Requirement:
From the entries below, gather every line containing the string "CycleKind".

────────────────

-- ==== Sys2Proof/Machine/Flags.lean ====
section
/-! DEFINITION. CORE has no status flags (10_state.md R23). What stands in their place: the control
bits of a bus cycle, which last for that cycle only, and the one-bit output `commit` of a VSYNC
event. -/

namespace Sys2Proof.Machine

/-- The four kinds of bus cycle that have a step (30_encoding.md R62). -/
inductive CycleKind where
  | read
  | write
  | fetch
  | peek
deriving DecidableEq, Repr

/-- The control bit W, isWrite (10_state.md R23; `w` of 40_bus_decoder.md R80). -/
def CycleKind.isWrite : CycleKind → Bool
  | .read => false
  | .write => true
  | .fetch => false
  | .peek => false

/-- The control bit F, instruction fetch (10_state.md R23). -/
def CycleKind.isFetch : CycleKind → Bool
  | .read => false
  | .write => false
  | .fetch => true
  | .peek => false

/-- The control bit S, side effects disabled (10_state.md R23; `sed` of 40_bus_decoder.md R80). -/
def CycleKind.sed : CycleKind → Bool
  | .read => false
  | .write => false
  | .fetch => false
  | .peek => true

/-- Whether candidate `c` is a better match of interval `i` than candidate `b`: nearer, or equally
near and smaller (43_display_timing.md R141). -/
def betterMatch (i c b : Lines) : Bool :=
  decide (distance i c < distance i b) || (decide (distance i c = distance i b) && decide (c ≤ b))

/-- The best match of an interval among the candidates within the tolerance (43_display_timing.md
R141); `none` where no candidate matches. -/
def bestMatch (i : Lines) : List Lines → Option Lines
  | [] => none
  | c :: cs =>
    if distance i c ≤ dtTolerance then
      match bestMatch i cs with
      | none => some c
      | some b => if betterMatch i c b then some c else some b
    else bestMatch i cs

/-- The geometry after a VSYNC event (43_display_timing.md R142). -/
def observedGeometry (cfg : Configuration) (geometry i : Lines) : Lines :=
  match bestMatch i cfg.dtCandidates with
  | none => geometry
  | some best => best

/-- The output `commit` of a VSYNC event: a best match exists and differs from the committed value
(43_display_timing.md R142). -/
def commitFlag (cfg : Configuration) (geometry i : Lines) : Bool :=
  match bestMatch i cfg.dtCandidates with
  | none => false
  | some best => decide (best ≠ geometry)

end Sys2Proof.Machine
end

────────────────

Exercise solution:
inductive CycleKind where
def CycleKind.isWrite : CycleKind → Bool
def CycleKind.isFetch : CycleKind → Bool
def CycleKind.sed : CycleKind → Bool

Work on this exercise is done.